L’Inde vient de créer l’évènement en se choisissant la personne de Pratibha Patil, une femme à la tête de l’Etat. Ce n’est pas que la misogynie n’ait jamais eu une grande place en Inde et que cet évènement doive surprendre outre mesure. Non. Ce pays, faut-il le rappeler, a déjà eu comme premier Ministre, fonction plus importante dans ce pays que la présidence de la République, une femme et pas n’importe laquelle puisque c’était Indira Gandhi, l’une des premières femmes à devenir premier Ministre en 1966.

N’eût été par ailleurs le souci de Sonia Gandhi, veuve de Rajiv Gandhi et belle-fille de Indira Gandhi, de ne pas braver certaines résistances indiennes et de heurter le nationalisme propre aux ressortissants de ce pays, « l’Italienne » comme certains la surnomment aurait pu valablement et facilement succéder à son défunt mari à la tête de l’Exécutif, comme premier Ministre. C’est donc dire que ce pays n’a pas de prévention particulière contre les femmes.

Ce qui ne s’était jamais produit dans cette démocratie la plus peuplée du monde, c’est l’élection d’une femme à sa tête. Dorénavant, Pratibha Patil aura brisé le monopole masculin dans ce domaine.

Agée de 72 ans, candidate de la coalition au pouvoir, elle a obtenu les 2/3 des voix d’un collège électoral composé de parlementaires et d’hommes politiques.

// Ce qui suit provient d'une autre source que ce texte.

-- ==== Sys2Proof/Machine/Flags.lean ====
section
/-! DEFINITION. Flags, codes and the bit layouts software can read: `STATUS` (rule R29 of `10_state.md`),
`CONFIG` (R33), `ERRINFO` (R202 of `60_exceptions.md`), the error codes (R201), the level outputs (R35);
and the two tests of a command that read the flags and the parameters: the presence of its unit (R94)
and its issue check (R205). -/

namespace Sys2Proof.Machine

/-- The number of an engine state in `STATUS.STATE` (R29). -/
def stateBits : EngineState → BitVec 3
  | .idle => 0
  | .busy => 1
  | .done => 2
  | .error => 3
  | .fatal => 4

/-- The error codes of R201. -/
def errorCodeBits : ErrCode → Byte
  | .illegalCmd => 0x01
  | .noTable => 0x02
  | .noIndex => 0x03
  | .alreadyBuilt => 0x04
  | .lookupFail => 0x05
  | .badIndex => 0x06
  | .resource => 0x80
  | .invariant => 0x81

/-- `STATUS.ERR`: 0x00 when there is no error (R29, R201). -/
def errField (s : State) : Byte :=
  match s.err with
  | none => 0
  | some e => errorCodeBits e

/-- Which errors are fatal (R201). -/
def isFatalCode : ErrCode → Bool
  | .resource => true
  | .invariant => true
  | .illegalCmd => false
  | .noTable => false
  | .noIndex => false
  | .alreadyBuilt => false
  | .lookupFail => false
  | .badIndex => false

/-- The code of a raised error (R201). -/
def errorCode : EngineError → ErrCode
  | .illegalCmd _ => .illegalCmd
  | .noTable => .noTable
  | .noIndex => .noIndex
  | .alreadyBuilt => .alreadyBuilt
  | .lookupFail _ => .lookupFail
  | .badIndex _ _ => .badIndex
  | .resource => .resource
  | .invariant _ _ => .invariant

/-- The number of an `INVARIANT` kind (R202). -/
def kindBits : InvariantKind → BitVec 2
  | .slotCollision => 0
  | .indexCollision => 1
  | .stepLimit => 2

/-- `ERRINFO` as R202 lays it out for each error. -/
def errorInfo : EngineError → Count
  | .illegalCmd w => w.setWidth 64
  | .noTable => 0
  | .noIndex => 0
  | .alreadyBuilt => 0
  | .lookupFail tested => BitVec.ofNat 64 tested
  | .badIndex position id => (BitVec.ofBool position).setWidth 64 <<< 32 ||| id.setWidth 64
  | .resource => 0
  | .invariant kind w => (kindBits kind).setWidth 64 <<< 32 ||| w.setWidth 64

/-- `STATUS` (R29): `STATE` at bits 2:0, `TABLE_VALID` at 4, `INDEX_VALID` at 5, `WDROP` at 6, `ERR` at 15:8,
`LASTOP` at 23:16; the reserved bits 3, 7 and 31:24 read 0. -/
def statusWord (s : State) : Word :=
  (stateBits s.state).setWidth 32 ||| (BitVec.ofBool s.tableValid).setWidth 32 <<< 4 |||
    (BitVec.ofBool s.indexValid).setWidth 32 <<< 5 ||| (BitVec.ofBool s.wdrop).setWidth 32 <<< 6 |||
    (errField s).setWidth 32 <<< 8 ||| s.lastop.setWidth 32 <<< 16

/-- `CONFIG` (R33): `VERSION` 0x01 at bits 7:0, `TABLE_MEM` at 8, `HAS_FGD` at 9, `HAS_BF` at 10, `NWORKERS` at
31:16; the reserved bits 15:11 and 63:32 read 0. -/
def configWord (c : Config) : Count :=
  0x01#64 ||| (BitVec.ofBool c.tableMem).setWidth 64 <<< 8 ||| (BitVec.ofBool c.hasFgd).setWidth 64 <<< 9 |||
    (BitVec.ofBool c.hasBf).setWidth 64 <<< 10 ||| BitVec.ofNat 64 c.nworkers <<< 16

/-- The level output `busy` (R35). -/
def busyOutput (s : State) : Bool := s.state == .busy

/-- The level output `done` (R35). -/
def doneOutput (s : State) : Bool := s.state == .done

/-- The level output `error` (R35). -/
def errorOutput (s : State) : Bool := s.state == .error

/-- The level output `fatal` (R35). -/
def fatalOutput (s : State) : Bool := s.state == .fatal

/-- The states in which the engine takes host writes and commands (R37, R39, R209). -/
def acceptsWrites (s : State) : Bool :=
  match s.state with
  | .idle => true
  | .busy => false
  | .done => true
  | .error => true
  | .fatal => false

/-- Whether the unit of a command is there (R91, R94). -/
def unitPresent (c : Config) : Instr → Bool
  | .hash => true
  | .encode => true
  | .decode => true
  | .build => true
  | .lookup => true
  | .fwd => true
  | .inv => true
  | .decomp => c.hasFgd
  | .orbq => c.hasFgd
  | .orbrd => c.hasFgd
  | .brute => c.hasBf

/-- The issue check of a command (R205): the error that refuses it, if any. -/
def issueCheck (c : Config) (i : Instr) (s : State) : Option EngineError :=
  match i with
  | .hash => none
  | .encode => none
  | .decode => none
  | .build =>
    if c.tableMem = false then some .resource
    else if s.tableValid then some .alreadyBuilt
    else none
  | .lookup => if s.tableValid then none else some .noTable
  | .fwd => none
  | .inv => if s.tableValid then none else some .noTable
  | .decomp => if s.indexValid then some .alreadyBuilt else none
  | .orbq => if s.indexValid then none else some .noIndex
  | .orbrd => if s.indexValid then none else some .noIndex
  | .brute => none

end Sys2Proof.Machine
end

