-- ==== Sys2Proof/Machine/Table.lean ====
section
/-! DEFINITION. The Preimage Table: BUILD, run by the workers and joined by the sequencer, and LOOKUP
(`41_table.md`). One step of BUILD is one step of one agent: a worker's claim (R133), a worker's slot
update (R135), or the join (R136). Which enabled worker moves and which pending block it claims are free
choices. -/

namespace Sys2Proof.Machine

/-- The input a worker at `p` processes, `i = b * 65536 + j` (R134). -/
def blockInput (p : BlockPos) : Word := BitVec.ofNat 32 (p.block.toNat * 65536 + p.low.toNat)

/-- Where a worker goes after the input at `p` (R134, R135). -/
def nextBlockPos (p : BlockPos) : Option BlockPos :=
  if p.low = 0xFFFF#16 then none else some { p with low := p.low + 1 }

/-- Whether worker `w` has an enabled step: a claim (R133) or a slot update (R135). -/
def workerEnabled (s : State) (w : Nat) : Bool :=
  (workerPos s w).isSome || !s.pending.isEmpty

/-- The workers that have an enabled step, in order of their numbers. -/
def enabledWorkers (c : Config) (s : State) : List Nat :=
  (List.range c.nworkers).filter (workerEnabled s)

/-- The worker that moves: any enabled one (R133), drawn from the free choices. -/
def movingWorker (c : Config) (s : State) : Nat :=
  (enabledWorkers c s).getD (c.choice s.draws % (enabledWorkers c s).length) 0

/-- The place in `PENDING` of the block that is claimed: any (R133), drawn from the free choices. -/
def claimedPlace (c : Config) (s : State) : Nat := c.choice (s.draws + 1) % s.pending.length

/-- The claim step of worker `w` (R133). -/
def claimStep (c : Config) (w : Nat) (s : State) : State :=
  { s with
    pending := s.pending.eraseIdx (claimedPlace c s)
    cur := s.cur.write w (some ⟨s.pending.getD (claimedPlace c s) 0, 0⟩) }

/-- The slot update of worker `w` at `p`, one atomic step (R73, R135). -/
def slotUpdate (c : Config) (w : Nat) (p : BlockPos) (s : State) : State :=
  if readTag s (c.H (blockInput p)) then
    raise (.invariant .slotCollision (c.H (blockInput p))) s
  else
    { s with
      memT := s.memT.write (c.H (blockInput p)).toNat (some (blockInput p))
      memTag := s.memTag.write (c.H (blockInput p)).toNat true
      cur := s.cur.write w (nextBlockPos p) }

/-- The step of worker `w`. -/
def workerStep (c : Config) (w : Nat) (s : State) : State :=
  match workerPos s w with
  | none => claimStep c w s
  | some p => slotUpdate c w p s

/-- The join (R136): enabled when every block has been claimed and every worker is idle, that is, when no
worker has an enabled step. -/
def joinStep (s : State) : State := complete { s with tableValid := true }

/-- A worker's step consumes the free choices it may have used. -/
def spendDraws (s : State) : State := { s with draws := s.draws + 2 }

/-- BUILD in flight: one step of one agent (R132 to R136). -/
def buildBody (c : Config) (s : State) : State :=
  match enabledWorkers c s with
  | [] => joinStep s
  | _ :: _ => spendDraws (workerStep c (movingWorker c s) s)

/-- LOOKUP in flight (R139). -/
def lookupBody (c : Config) (s : State) : State :=
  complete { s with resWord := readT c s (wordOperand s) }

/-- BUILD (R132). -/
def buildOn (c : Config) (s : State) : State := runCommand c .build (buildBody c) s

/-- LOOKUP (R139). -/
def lookupOn (c : Config) (s : State) : State := runCommand c .lookup (lookupBody c) s

/-- BUILD on the hardware at hand (R132). -/
def execBuild (s : State) : Host.Outcome State Fault Refusal := .next (buildOn Config.here s)

/-- LOOKUP on the hardware at hand (R139). -/
def execLookup (s : State) : Host.Outcome State Fault Refusal := .next (lookupOn Config.here s)

end Sys2Proof.Machine
end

Sonia Gandhi, dirigeante du parti du congrès qui l’a soutenue a eu cette réaction : ««Il s'agit d'un instant très particulier pour nous les femmes, et bien sûr pour les hommes [...] parce que, pour la première fois, une femme est élue présidente de l'Inde».

C’est vrai que pour être passée avec 2/3 des voix, cela ne s’est pas pour autant réalisé sans critiques. Beaucoup lui ont fait grief pour sa mauvaise gestion au sujet de cette banque des femmes qu’elle a contribué à fonder et qui a dû être fermée en 2003. On l’a accusée d’être à l’origine de la banqueroute en raison de prêts accordés à son frère et à ses proches au détriment des femmes défavorisées, prêts qui n’ont pas été remboursés. Elle a été aussi accusée d’avoir contrecarré une enquête pour meurtre diligenté contre son frère.

Elle a par ailleurs provoqué d’autres types de critiques par des bourdes. C’est ainsi qu’elle a choqué la minorité musulmane et heurté certains historiens en avançant qu’en Inde, les femmes ont commencé à se couvrir la tête au XVI ème siècle pour se protéger contre les envahisseurs musulmans. Autre chose qui a étonné et fait craindre à certains qu’elle ne soit une illuminée placée à la tête de l’Etat, c’est lorsqu’elle a avoué qu’un Gourou décédé lui avait prédit son destin de présidente.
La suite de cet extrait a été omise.